# WHAT TO PRODUCE:
Starting at the line that has "Sys2Proof.Machine.execWireSetText3 b0 b1 b2 s" and stopping after the line that has "t, exec (.wrch", reproduce the listing below exactly; omit everything else.

# PROVIDED INFORMATION:
-- ==== Sys2Proof/Machine/Dispatch.lean ====
section
/-! DEFINITION. The one match from an instruction to its meaning. -/

namespace Sys2Proof.Machine

def exec (i : Instr) (s : State) : Host.Outcome State Fault Refusal :=
  match i with
  | .wrch row idx data => Sys2Proof.Machine.execWrch row idx data s
  | .wrlen row ign len => Sys2Proof.Machine.execWrlen row ign len s
  | .pagesel page nrows => Sys2Proof.Machine.execPagesel page nrows s
  | .settext page nrows => Sys2Proof.Machine.execSettext page nrows s
  | .reveal page nrows => Sys2Proof.Machine.execReveal page nrows s
  | .clear page nrows => Sys2Proof.Machine.execClear page nrows s
  | .wirePageSel h t u => Sys2Proof.Machine.execWirePageSel h t u s
  | .wireSetText1 b0 => Sys2Proof.Machine.execWireSetText1 b0 s
  | .wireSetText2 b0 b1 => Sys2Proof.Machine.execWireSetText2 b0 b1 s
  | .wireSetText3 b0 b1 b2 => Sys2Proof.Machine.execWireSetText3 b0 b1 b2 s
  | .wireReveal => Sys2Proof.Machine.execWireReveal s
  | .wireClear => Sys2Proof.Machine.execWireClear s

end Sys2Proof.Machine
end

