-- ==== Sys2Proof/Certificates/Slice0/Obligations.lean ====
section
/-! DEFINITION. The statements for the provers, each from the rule or section its docstring names. -/

open Sys2Proof Sys2Proof.Machine

/-! ## The host writes -/

/-- 43 R120: with `BUSY = 0`, `WRCH` gives its cell the byte and changes nothing else; a write to a non-cell
changes nothing. (The spec's own decision D3, D13.) -/
def Obligations.WrchWritesItsCell : Prop :=
  ∀ (r : BitVec 2) (k : BitVec 6) (b : Byte) (s : State),
    (s.busy = false → ¬ (r.toNat ≤ 2 ∧ k.toNat ≤ 34) → exec (.wrch r k b) s = .next s) ∧
    (s.busy = false → r.toNat ≤ 2 ∧ k.toNat ≤ 34 →
      ∃ t, exec (.wrch r k b) s = .next t ∧ t = { s with rowbuf := t.rowbuf } ∧
        ∀ a, memRead t.rowbuf a =
          if a = cellAddr r.toNat k.toNat then some b else memRead s.rowbuf a)

/-- 43 R121: with `BUSY = 0`, `WRLEN` sets the length of its row and changes nothing else, whatever the
ignored bits are; row 3 is dropped. (The spec's own decision D3, D13.) -/
def Obligations.WrlenWritesItsLength : Prop :=
  ∀ (r : BitVec 2) (x : BitVec 8) (n : BitVec 6) (s : State), s.busy = false →
    ∃ t, exec (.wrlen r x n) s = .next t ∧
      t = { s with rowlen0 := t.rowlen0, rowlen1 := t.rowlen1, rowlen2 := t.rowlen2 } ∧
      ∀ q : Fin 3, rowLen t q = if q.val = r.toNat then n else rowLen s q

/-! ## The commands -/

/-- 43 R123: the five bytes of the page-select packet, for every page, the page split by the rule's own
`div` and `and`; `ERR` 0, `BUSY` 1, nothing else but `OPR` and `IDX` (43 R122). `PAGE_WIDTH` is 12, the
port's whole page field (00_scope R4). -/
def Obligations.PageselBuildsItsPacket : Prop :=
  ∀ (p : BitVec 12) (n : BitVec 3) (s : State), s.busy = false → 12 ≤ s.params.pageWidth →
    exec (.pagesel p n) s = .next
      { s with
        opr := ⟨0b00, p, n⟩
        pkt := [0x0E, 0x15, ham (BitVec.ofNat 4 (p.toNat / 256)),
          ham (BitVec.ofNat 4 ((p &&& 0xF0).toNat / 16)), ham (BitVec.ofNat 4 (p &&& 0x0F).toNat)]
        idx := 0, busy := true, err := 0b00, errs := s.errs ++ [0b00] }

/-- 43 R128: `REVEAL` builds the packet `10`, its only byte the last, and touches nothing else. -/
def Obligations.RevealBuildsItsByte : Prop :=
  ∀ (p : BitVec 12) (n : BitVec 3) (s : State), s.busy = false →
    ∃ t, exec (.reveal p n) s = .next t ∧
      t = { s with
        opr := ⟨0b10, p, n⟩, pkt := [0x10], idx := 0, busy := true, err := 0b00,
        errs := s.errs ++ [0b00] } ∧
      txData t = some 0x10 ∧ txLast t = true

/-- 43 R129: `CLEAR` builds the packet `98`, its only byte the last, and touches nothing else, neither
`ROWBUF` nor `ROWLEN`. -/
def Obligations.ClearBuildsItsByte : Prop :=
  ∀ (p : BitVec 12) (n : BitVec 3) (s : State), s.busy = false →
    ∃ t, exec (.clear p n) s = .next t ∧
      t = { s with
        opr := ⟨0b11, p, n⟩, pkt := [0x98], idx := 0, busy := true, err := 0b00,
        errs := s.errs ++ [0b00] } ∧
      txData t = some 0x98 ∧ txLast t = true

/-- 43 R125, R132, R127: a `SETTEXT` whose rows fit and are written is accepted; its packet has `2 + 42 n`
bytes and begins `8F` and the row-count code; only `OPR`, `PKT`, `IDX`, `BUSY`, `ERR` change. -/
def Obligations.SettextAcceptsReadyRequest : Prop :=
  ∀ (p : BitVec 12) (n : BitVec 3) (s : State), s.busy = false → RequestReady s n →
    ∃ t, exec (.settext p n) s = .next t ∧
      t = { s with
        opr := ⟨0b01, p, n⟩, pkt := t.pkt, idx := 0, busy := true, err := 0b00,
        errs := s.errs ++ [0b00] } ∧
      t.pkt.length = 2 + 42 * n.toNat ∧
      t.pkt[0]? = some 0x8F ∧ t.pkt[1]? = [0xC7, 0x8C, 0x9B][n.toNat - 1]?
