@[simp] theorem resetBlock_rowbuf (s : State) :
    (resetBlock s).rowbuf = [] := rfl
@[simp] theorem resetBlock_rowlen0 (s : State) :
    (resetBlock s).rowlen0 = 0 := rfl
@[simp] theorem resetBlock_rowlen1 (s : State) :
    (resetBlock s).rowlen1 = 0 := rfl
@[simp] theorem resetBlock_rowlen2 (s : State) :
    (resetBlock s).rowlen2 = 0 := rfl
@[simp] theorem resetBlock_opr (s : State) :
    (resetBlock s).opr = ⟨0, 0, 0⟩ := rfl
@[simp] theorem resetBlock_pkt (s : State) :
    (resetBlock s).pkt = [] := rfl
@[simp] theorem resetBlock_idx (s : State) :
    (resetBlock s).idx = 0 := rfl
@[simp] theorem resetBlock_busy (s : State) :
    (resetBlock s).busy = false := rfl
@[simp] theorem resetBlock_err (s : State) :
    (resetBlock s).err = errOk := rfl
@[simp] theorem resetBlock_txh (s : State) :
    (resetBlock s).txh = s.txh := rfl
@[simp] theorem resetBlock_errs (s : State) :
    (resetBlock s).errs = s.errs := rfl
@[simp] theorem resetBlock_params (s : State) :
    (resetBlock s).params = s.params := rfl
@[simp] theorem resetBlock_acts (s : State) :
    (resetBlock s).acts = s.acts := rfl
@[simp] theorem resetBlock_sched (s : State) :
    (resetBlock s).sched = s.sched := rfl
@[simp] theorem resetBlock_session (s : State) :
    (resetBlock s).session = s.session := rfl

@[simp] theorem setAct_rowbuf (i : Nat) (ops : List HostOp) (s : State) :
    (setAct i ops s).rowbuf = s.rowbuf := rfl
@[simp] theorem setAct_rowlen0 (i : Nat) (ops : List HostOp) (s : State) :
    (setAct i ops s).rowlen0 = s.rowlen0 := rfl
@[simp] theorem setAct_rowlen1 (i : Nat) (ops : List HostOp) (s : State) :
    (setAct i ops s).rowlen1 = s.rowlen1 := rfl
@[simp] theorem setAct_rowlen2 (i : Nat) (ops : List HostOp) (s : State) :
    (setAct i ops s).rowlen2 = s.rowlen2 := rfl
@[simp] theorem setAct_opr (i : Nat) (ops : List HostOp) (s : State) :
    (setAct i ops s).opr = s.opr := rfl
@[simp] theorem setAct_pkt (i : Nat) (ops : List HostOp) (s : State) :
    (setAct i ops s).pkt = s.pkt := rfl
@[simp] theorem setAct_idx (i : Nat) (ops : List HostOp) (s : State) :
    (setAct i ops s).idx = s.idx := rfl
@[simp] theorem setAct_busy (i : Nat) (ops : List HostOp) (s : State) :
    (setAct i ops s).busy = s.busy := rfl
@[simp] theorem setAct_err (i : Nat) (ops : List HostOp) (s : State) :
    (setAct i ops s).err = s.err := rfl
@[simp] theorem setAct_txh (i : Nat) (ops : List HostOp) (s : State) :
    (setAct i ops s).txh = s.txh := rfl
@[simp] theorem setAct_errs (i : Nat) (ops : List HostOp) (s : State) :
    (setAct i ops s).errs = s.errs := rfl
@[simp] theorem setAct_params (i : Nat) (ops : List HostOp) (s : State) :
    (setAct i ops s).params = s.params := rfl
@[simp] theorem setAct_acts (i : Nat) (ops : List HostOp) (s : State) :
    (setAct i ops s).acts = s.acts.set i ops := rfl
@[simp] theorem setAct_sched (i : Nat) (ops : List HostOp) (s : State) :
    (setAct i ops s).sched = s.sched := rfl
@[simp] theorem setAct_session (i : Nat) (ops : List HostOp) (s : State) :
    (setAct i ops s).session = s.session := rfl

# RESPONSE:
  | .wireSetText3 b0 b1 b2 => Sys2Proof.Machine.execWireSetText3 b0 b1 b2 s
  | .wireReveal => Sys2Proof.Machine.execWireReveal s
  | .wireClear => Sys2Proof.Machine.execWireClear s

end Sys2Proof.Machine
end

-- ==== Sys2Proof/Certificates/Slice0/Obligations.lean ====
section
/-! DEFINITION. The statements for the provers, each from the rule or section its docstring names. -/

open Sys2Proof Sys2Proof.Machine

/-! ## The host writes -/

/-- 43 R120: with `BUSY = 0`, `WRCH` gives its cell the byte and changes nothing else; a write to a non-cell
changes nothing. (The spec's own decision D3, D13.) -/
def Obligations.WrchWritesItsCell : Prop :=
  ∀ (r : BitVec 2) (k : BitVec 6) (b : Byte) (s : State),
    (s.busy = false → ¬ (r.toNat ≤ 2 ∧ k.toNat ≤ 34) → exec (.wrch r k b) s = .next s) ∧
    (s.busy = false → r.toNat ≤ 2 ∧ k.toNat ≤ 34 →
      ∃ t, exec (.wrch r k b) s = .next t ∧ t = { s with rowbuf := t.rowbuf } ∧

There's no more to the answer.